Alle Kosten steigen, bloß das Gehalt nicht
Die Inflation als Argument bei Gehaltsverhandlungen anzuführen, davon raten Experten normalerweise ab. Die derzeitige sehr hohe Teuerungsrate macht das Thema Lohnerhöhung allerdings besonders brisant.
(tmn) Preissteigerungen haben die Teuerungsrate in Deutschland auf den höchsten Stand seit fast 50 Jahren getrieben. Die Inflation in Deutschland kratzt an der Acht-Prozent-Marke. Da liegt für Beschäftigte der Gedanke nahe, beim Arbeitgeber genau aus diesem Grund mehr Gehalt zu verlangen. Ist das klug?

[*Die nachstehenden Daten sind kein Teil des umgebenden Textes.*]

theorem exec_stopFrame {sender : BitVec 4} (g code station : Byte) (hq : s.quiet = true)
    (ha : s.link.assembling = true) (hr : s.roleOf sender.toNat ≠ .noRole) (hn : sender.toNat ≠ s.own)
    (ho : s.seq.state.operating = true) :
    exec (.stopFrame sender [g, code, station]) s =
      .next (takeStopFrame sender.toNat g.toNat s.frameOver) :=
  external_receiveFrame_next hq ha rfl hn ho (keeps_stop g code station hr)
    (takeStopFrame_link (s := s.frameOver) ho sender.toNat g.toNat)

/-! ### What blocks a CLEAR (R153) -/

theorem clearBlocked_iff : s.clearBlocked = true ↔
    s.stop.lstopSample = true ∨ s.stop.dipSample = true ∨ s.stop.dfltSample = true ∨
      s.len.lastResult = .failed ∨ s.loop.brakeSample ≠ .set := by
  simp only [State.clearBlocked, Bool.or_eq_true, beq_iff_eq, bne_iff_ne, or_assoc]

/-- A CLEAR that this station checks: its group and number, in STOPPED, no lock pending. -/
def State.checksClear (s : State) (g n : Byte) : Prop :=
  ((g = 0#8 ∨ g.toNat = s.ownGroup) ∧ (n = 255#8 ∨ n.toNat = s.own)) ∧ s.seq.state = .stopped ∧
    s.stop.lockPending = false

theorem checksClear_iff {g n : Byte} : s.checksClear g n ↔
    (s.addressed g.toNat && (n.toNat == 255 || n.toNat == s.own) && s.seq.state == .stopped &&
      !s.stop.lockPending) = true := by
  simp [State.checksClear, addressed_iff, ← BitVec.toNat_inj (x := n), and_assoc]

theorem takeClear_ignored {g n : Byte} (h : ¬ s.checksClear g n) : takeClear g.toNat n.toNat s = s :=
  if_neg (mt checksClear_iff.mpr h)

theorem takeClear_blocked {g n : Byte} (h : s.checksClear g n) (hb : s.clearBlocked = true) :
    takeClear g.toNat n.toNat s = refuse .clearBlocked s :=
  (if_pos (checksClear_iff.mp h)).trans (if_pos hb)

theorem takeClear_accepted {g n : Byte} (h : s.checksClear g n) (hb : ¬ s.clearBlocked = true) :
    takeClear g.toNat n.toNat s = acceptClear s :=
  (if_pos (checksClear_iff.mp h)).trans (if_neg hb)

/-! ### The acceptance of a CLEAR (R154) -/

theorem driveOff_of_off (drive : s.loop.drive = false) (speed : s.loop.speed = 0) (duty : s.loop.duty = 512) :
    driveOff s = s := by
  rw [driveOff, ← drive, ← speed, ← duty]; rfl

„Normalerweise sollte der Wunsch nach einer Gehaltserhöhung mit der eigenen Leistung begründet und dem Beitrag zum Erfolg des Unternehmens untermauert werden“, sagt Annina Hering, Arbeitsmarktexpertin beim Jobportal Indeed. „Aktuell durchleben wir allerdings außergewöhnlichen Zeiten, und die erfordern auch manchmal außergewöhnliche Maßnahmen.“Bei einer Inflationsrate von fast acht Prozent könnten die steigenden Lebenshaltungskosten also durchaus als verstärkendes Argument für eine Gehaltserhöhung herangezogen werden.

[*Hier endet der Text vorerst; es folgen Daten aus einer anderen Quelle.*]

-- ==== Sys2Proof/Machine/State.lean ====
section
/-! DEFINITION. The state of the LX24 as plain data: every piece of state that spec/ gives the module, and
the state after module reset. One core, the core in focus, runs its control thread in `step`; the other cores lie
beside it. -/

namespace Sys2Proof.Machine

/-- Bytes by address, strictly rising, no zero byte listed: an unlisted address reads as zero. -/
abbrev ByteMap := List Host.Cell

/-- Why the machine stops. -/
inductive Fault where
  /-- Raised by `step` when the schedule of inputs names an encoded instruction as an event. An instruction enters
  the machine only through a fetch, so no run of the hardware has such an input: safe. -/
  | notAnEvent
deriving DecidableEq, Repr

/-- Why an instruction has no meaning here. -/
inductive Refusal where
  /-- Raised by an arm of `exec` whose instruction is not modelled yet; safe: no claim can be proved about it. -/
  | notModelled (mnemonic : String)
deriving DecidableEq, Repr

/-- Privilege modes (14_system_traps, R328). -/
inductive Priv where
  | user | supervisor | machine
deriving DecidableEq, Repr

/-- The three lane modes (R13, field LM of kxstatus). -/
inductive LaneMode where
  | vector | threaded | matrix
deriving DecidableEq, Repr

/-- Tile state (R225, field TS of kxstatus). -/
inductive TileState where
  | off | initial | clean | dirty
deriving DecidableEq, Repr

/-- The state of an operand-store slot (R235): Filling (chain) once its chain is accepted, and not yet landed, stands
apart. -/
inductive SlotState where
  | free | ready | fillingLoad | fillingChain | chainLanding
deriving DecidableEq, Repr

/-- The phase of an `lmode` (R221, R222). -/
inductive LmodePhase where
  | none | draining (target : LaneMode) | switching (target : LaneMode)
deriving DecidableEq, Repr

/-- Whether a core's control thread executes (R86, R341, R380). -/
inductive RunState where
  | idle | running | halted
deriving DecidableEq, Repr

/-- Machine and supervisor CSRs of the adopted privileged specification, satp (R182), and the module's own supervisor
CSRs (R329). -/
structure Csrs where
  mstatus : Word
  medeleg : Word
  mideleg : Word
  mie : Word
  mip : Word
  mtvec : Word
  mscratch : Word
  mepc : Word
  mcause : Word
  mtval : Word
  mcounteren : Word
  mcountinhibit : Word
  menvcfg : Word
  stvec : Word
  sscratch : Word
  sepc : Word
  scause : Word
  stval : Word
  scounteren : Word
  senvcfg : Word
  satp : Word
  kresvec : Word
  trapLimit : BitVec 3
  trapDepth : BitVec 3
deriving DecidableEq, Repr

/-- The redirect state of `trapset` (R352). -/
structure Redirect where
  handler : Word
  block : Word
  mask : Word
  active : Bool
deriving DecidableEq, Repr

/-- How far an instruction that waits has gone, where what it has done already stands (R91, R300, R348): a `cfinish` in its
drain or a `ctxsave` waiting for copies, which no interrupt reaches, or a `barwait` that has found its barrier in use. -/
inductive Begun where
  | no | finishing | saving | barrier
deriving DecidableEq, Repr

/-- The scalar reservation of LR (R62): its physical address and the core cycle it was taken, by `Core.clock`. -/
structure Reservation where
  addr : Nat
  cycle : Nat
deriving DecidableEq, Repr

/-- A vector reservation (R292); its cycle is that of `Core.clock`. -/
structure VecReservation where
  element : Nat
  addr : Nat
  cycle : Nat
deriving DecidableEq, Repr

/-- One line of the control thread's instruction or data cache (R55): its physical line and the bytes it held at its
fill, as updated by the core's own stores; `holes` are the sectors that were poisoned at the fill, which it does not hold
(R376). -/
structure CacheLine where
  line : Nat
  data : ByteMap
  holes : List Nat
deriving DecidableEq, Repr

/-- A cached translation (R187): the leaf, where it was read, and what it maps. -/
structure TlbEntry where
  asid : BitVec 16
  level : Nat
  page : Nat
  pteAddr : Nat
  pte : Word
deriving DecidableEq, Repr

/-- A page-table entry of level 0 or 1 that a cluster walker keeps: where it was read, and its value (R187). -/
structure WalkEntry where
  addr : Nat
  pte : Word
deriving DecidableEq, Repr

/-- A discarded page (R189): its physical base, the bits of its size, and its leaf's address. -/
structure Discard where
  base : Nat
  bits : Nat
  pteAddr : Nat
deriving DecidableEq, Repr

/-- The fields of kvcfg (R104). -/
structure VCfg where
  vlx : Bool
  g : Nat
  npend : BitVec 2
  nreg : BitVec 2
  pwr : Bool
  frm : BitVec 3
  ord : Bool
  tail : Bool
  scope : BitVec 3
  sew : BitVec 3
deriving DecidableEq, Repr

/-- The vector state of a core (05_vector_integer, 06, 07, 09). -/
structure VecState where
  kvstart : BitVec 17
  kvfe : BitVec 32
  kvl : BitVec 17
  kvlmax : BitVec 17
  cfg : VCfg
  kvfflags : BitVec 5
  seed : BitVec 32
  bqDelta : BitVec 4
  kstripbase : Word
  kstripcnt : Word
  pitch : BitVec 32
  rows : BitVec 16
  kcpshape : Word
  kvdirty : BitVec 32
  laneMap : BitVec 128
  /-- the register-file slice of each lane, by byte offset in the slice (R12, R20) -/
  vrf : Vector ByteMap 128
  /-- the full/empty bits, 1 for full (R99) -/
  full : BitVec 32
  /-- the registers that each load in flight will make full, oldest first (R200, R201) -/
  inFlight : List (BitVec 32)
  reservations : List VecReservation
  /-- the distinct lines the present `vglk` has tried to reserve, the newest first (R292) -/
  linkLines : List Nat
deriving DecidableEq, Repr

/-- The matrix state of a core (10_matrix). -/
structure MatState where
  mode : LaneMode
  phase : LmodePhase
  ts : TileState
  sk0 : Bool
  sk1 : Bool
  wv : Bool
  wslot : BitVec 3
  wfmt : BitVec 3
  slots : Vector SlotState 8
  /-- the operand store, 128 KiB by byte offset (R12, R236) -/
  store : ByteMap
  /-- the armed weights: the image of WSLOT and of its partner as `mwload` read them (R245) -/
  armed : ByteMap
  kmstep : BitVec 16
  predDepth : BitVec 16
  predCols : BitVec 7
  predRows : BitVec 8
deriving DecidableEq, Repr

/-- The states of a micro-thread (R257). -/
inductive ThreadState where
  | stopped | fetching | ready | executing | blocked | faulted
deriving DecidableEq, Repr

/-- A micro-thread's own state (R252, R257, R258). -/
structure Thread where
  state : ThreadState
  pc : Word
  /-- address of the last word of its block -/
  last : Word
  cause : BitVec 8
  value : Word
  /-- Blocked in a send -/
  inSend : Bool
  /-- core cycles in Blocked -/
  age : Nat
  /-- the fault was met by the block fetch -/
  fetchFault : Bool
  /-- the physical line of the buffer that holds its block -/
  line : Option Nat
  /-- a Blocked transfer has been performed -/
  moved : Bool
  /-- the core cycle of its block fetch's request (R254) -/
  asked : Nat
  /-- the `mtbcast` whose one fetch it waits for, by its number: the model's own (R263) -/
  batch : Option Nat
deriving DecidableEq, Repr

/-- A block buffer (R254): the physical line it is tagged by, and its bytes. -/
structure BlockBuffer where
  line : Nat
  data : ByteMap
deriving DecidableEq, Repr

/-- The threaded-mode state of a core (11_microthreads). Threads not listed are Stopped at address 0 with no record; the
block buffers stand least recently used first. -/
structure ThreadsState where
  threads : List (Nat × Thread)
  /-- counts of the queues of R251 that are not empty -/
  counts : List (Nat × Nat)
  topPort : List Word
  bottomPort : List Word
  /-- the escape buffer: target queue and value (R256) -/
  escape : Option (Nat × Word)
  token : Nat
  /-- the slot each lane position issued from last (R255) -/
  lastIssued : List (Nat × Nat)
  buffers : List BlockBuffer
  /-- frozen by a save (R341, R349) -/
  frozen : Bool
  /-- how many `mtbcast` have numbered their fetches: the model's own (R263) -/
  batches : Nat
deriving DecidableEq, Repr

/-- The states of a run of a continuation that binds a core (R86). -/
inductive RunPhase where
  | binding | running | stopping
deriving DecidableEq, Repr

/-- A continuation bound to a core or held in its siding (R72, R86, R95). -/
structure Continuation where
  record : Word
  region : Nat
  striped : Bool
  phase : RunPhase
  firstDispatch : Nat
  entered : Nat
  saves : Nat
  /-- the satp it was dispatched or restored under (R330, R409) -/
  satp : Word
  /-- what its dispatch or restore charges, in mA (R355) -/
  charge : Nat
  /-- REGION, FLAGS, CODE, FRAME, NEXT and TOTAL as its selection read them (R74) -/
  named : Nat
  flags : Nat
  code : Word
  frame : Word
  next : Word
  total : Word
deriving DecidableEq, Repr

/-- Local copy, put to and get from a peer module (R310, R320). -/
inductive CopyKind where
  | local | put | get
deriving DecidableEq, Repr

/-- The states of a siding (R340). -/
inductive SidingState where
  | empty | held | shadow
deriving DecidableEq, Repr

/-- A core's siding (R329, R335): the image, and the continuation it holds; `blocks` holds the last word of each
micro-thread's block and whether its fault was a fetch fault, and `kinds` the form of each copy, for which the image has
no place (R257, R319). -/
structure Siding where
  state : SidingState
  record : Word
  image : ByteMap
  blocks : List (Nat × (Word × Bool))
  kinds : List CopyKind
  holder : Option Continuation
  /-- an uncorrectable error lies in the image (R376) -/
  bad : Bool
deriving DecidableEq, Repr

/-- The states of a copy (R316). -/
inductive CopyState where
  | free | queued | running | stopping | suspended | done | faulted | cancelled
deriving DecidableEq, Repr

/-- A timetable entry (R315, R411). -/
structure CopyEntry where
  state : CopyState
  gen : BitVec 16
  done : Nat
  promise : Nat
  nprom : Nat
  pc : Word
  lt : Bool
  late : Bool
  obs : Bool
  auto : Bool
  fcause : BitVec 8
  faddr : Word
  tfinal : Nat
  accepted : Bool
  /-- its engine has begun it: it was Running (R316) -/
  begun : Bool
  /-- a stop towards Cancelled (R316) -/
  toCancelled : Bool
  /-- a stop that a save asked for (R316) -/
  bySave : Bool
  /-- its junction port went down, and its fault waits for the spacing of R311 (R386) -/
  lost : Bool
  /-- its present promise has been missed (R314) -/
  missed : Bool
  engine : Nat
  kind : CopyKind
  shape : Word
  src : Word
  dst : Word
  satp : Word
  priv : Priv
  sum : Bool
  mxr : Bool
  /-- station tick of the last advance of the generation (R311) -/
  advanced : Option Nat
  /-- the region of the continuation that issued it, or none: the model's own (R94, R346) -/
  owner : Option Nat
deriving DecidableEq, Repr

/-- Idle, hold and gating of a core (R362, R368). -/
inductive GateState where
  | active
  | ballast
  | hold (since : Nat)
  | waiting (request : Nat)
  | restarting (ready : Nat)
  | gated
deriving DecidableEq, Repr

/-- A core's power state (15_power_governor). -/
structure PowerState where
  /-- the held load H in mA (R356) -/
  held : Nat
  /-- voluntary lane ceiling (R374) -/
  vol : Nat
  /-- lanes powered (R355) -/
  powered : Nat
  /-- what the dispatch or restore charged (R356) -/
  dispatchCharge : Nat
  /-- the mode cost charged outside vector mode (R355) -/
  modeCharge : Nat
  /-- VMU cap level in force (R204, R359) -/
  cap : Nat
  /-- core cycles since qv held an instruction (R361) -/
  qvIdle : Nat
  /-- what lowered cap levels have charged and raised ones not released (R356) -/
  capCharge : Nat
  /-- the load a quiet core has released, in mA (R361) -/
  quietLoad : Nat
  /-- a waiting instruction's charge has been paid (R357) -/
  paid : Bool
  /-- the load that a waiting `pwpin` asks for (R373) -/
  pin : Option Nat
  gate : GateState
  /-- tick of the save whose load is held (R341) -/
  heldSince : Option Nat
  kballast : Word
deriving DecidableEq, Repr

/-- krace (R286). -/
structure Krace where
  count : BitVec 16
  acc : Bool
  writer : BitVec 18
  phase : BitVec 16
deriving DecidableEq, Repr

/-- One core with its control thread, vector memory unit, lanes, matrix array, copies and siding (R12). -/
structure Core where
  id : Nat
  run : RunState
  /-- the word fetched last: the model's own, read for stval of cause 2 -/
  ir : Word32
  /-- where the instruction at pc is interrupted: the model's own (R107, R208, R240) -/
  stopAt : Option Nat
  /-- how far the instruction at pc has gone: the model's own (R91, R300, R348) -/
  begun : Begun
  /-- its control thread has issued an instruction in the present core cycle: the model's own (R367) -/
  issued : Bool
  /-- its control thread waits on a load in flight: the model's own (R367) -/
  stalled : Bool
  /-- the instruction at pc stands in its queue and waits there: the model's own (R361) -/
  inQv : Bool
  /-- the sectors in which the instruction at pc has already counted a conflict: the model's own (R285) -/
  raceSectors : List Nat
  /-- asleep in `sleeptil`, and whether a copy has faulted or missed its promise since: the model's own (R326) -/
  sleep : Option Bool
  regs : Vector Word 32
  fregs : Vector Word32 32
  frm : BitVec 3
  fflags : BitVec 5
  pc : Word
  priv : Priv
  reservation : Option Reservation
  cycle : Word
  /-- core cycles since module reset, which no CSR stops or sets: the model's own (R62, R292) -/
  clock : Nat
  cyclePart : Nat
  instret : Word
  dcache : List CacheLine
  icache : List CacheLine
  /-- the control thread's TLB, 16 entries, the most recently used first (R187) -/
  tlb : List TlbEntry
  /-- the VMU's micro-TLB, 64 entries, likewise (R187) -/
  vtlb : List TlbEntry
  csr : Csrs
  /-- what interrupt 16 asks for: 1, 2 or 3; 0 when none is pending (R332) -/
  stopCause : Nat
  redirect : Redirect
  vec : VecState
  mat : MatState
  mt : ThreadsState
  cont : Option Continuation
  /-- a cause 30 that the pinned dispatch left pending (R80) -/
  rampPending : Bool
  siding : Siding
  copies : Vector CopyEntry 64
  /-- queue qc: entries issued and not yet accepted (R308) -/
  qc : List Nat
  /-- the engines that were permitted when the head of qc got there; none where none was (R308) -/
  headEngines : List Nat
  power : PowerState
  krace : Krace
  khintdrop : Word
  phase : BitVec 16
  lastBump : Option Nat
  /-- scratchpad ways of the core's own slice, and a drain in progress (R190, R198) -/
  converted : Nat
  drain : Option Nat
  /-- uncorrectable or threshold errors waiting to be raised as cause 52 (R331, R376) -/
  storageErrors : List Word
  /-- corrected errors of each lane slice: station tick and lane, newest first (R377) -/
  laneErrors : List (Nat × Nat)
  /-- lanes pending retirement, and lanes for which cause 52 has been raised (R377) -/
  pendingRetire : BitVec 128
  reported : BitVec 128
deriving DecidableEq, Repr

Ein entscheidender Punkt: Die Lage auf dem Arbeitsmarkt
spielt Berufstätigen in die Karten. Angesichts des Fachkräftemangels seien „Arbeitgeber aktuell eher bereit, ihren Angestellten entgegenzukommen, um ihre Mitarbeiter zu halten“, so Hering. Einige Unternehmen hätten von sich aus sogar schon pauschale Gehaltsanpassungen an die Preisentwicklung vorgenommen. Das setze auch andere Arbeitgeber unter Druck. Nichtsdestotrotz: Wer mehr Gehalt möchte, muss seine Forderun
gen gut begründen und diplomatisch vortragen.
Ob Miete, Lebensmittel, Konsumgüter oder Energiekosten: Hering rät beim Thema Inflation, konkret zu werden. Etwa, indem man gegenüber dem Arbeitgeber darstellt, wie sich der Wocheneinkauf verteuert hat oder die Abschläge für Heizkosten oder Strom erhöht haben. Auch wenn höhere Ausgaben nicht jeden gleich schmerzen: „Alle müssen momentan an der Kasse deutlich
mehr bezahlen und spüren die Inflation quasi täglich. Ihr Gegenüber weiß, wovon Sie sprechen“, sagt sie.
Natürlich ist davon auszugehen, dass der Arbeitgeber auf die Gehaltsforderung trotzdem mit Gegenargumenten reagiert. Dann heißt es, Argumente in der Hinterhand zu haben, etwa Beispiele, wann man während der Pandemie den speziellen Bedürfnissen des Arbeitgebers entgegengekommen ist. Und erfolgreiche Arbeit ist noch immer eines der wichtigsten Argumente für Führungskräfte. Wer seine fachlichen und charakterlichen Stärken kennt, sollte die auch anführen. Freunde oder Kollegen können helfen, herauszufinden, worin man wirklich gut ist.
Unrealistische Forderungen sollten allerdings vermieden werden. Stattdessen signalisieren, dass man auch die Situation des Arbeitgebers im Blick hat. Das erhöht die Chancen auf Erfolg bei der Gehaltsverhandlung. Rhetorische Tricks können dann helfen, ans Ziel zu kommen. Manchmal fängt es beim Wording an: Statt von einer Gehaltserhöhung zu sprechen, rät Hering, einen Inflationsausgleich oder eine Gehaltsanpassung zu besprechen.
Scheut die Geschäftsführung dauerhafte Mehrausgaben, kommt womöglich eine einmalige Ausgleichszahlung infrage. Hier empfiehlt Hering, keine feste Summe anzugeben, sondern eine Spanne, innerhalb der verhandelt werden soll.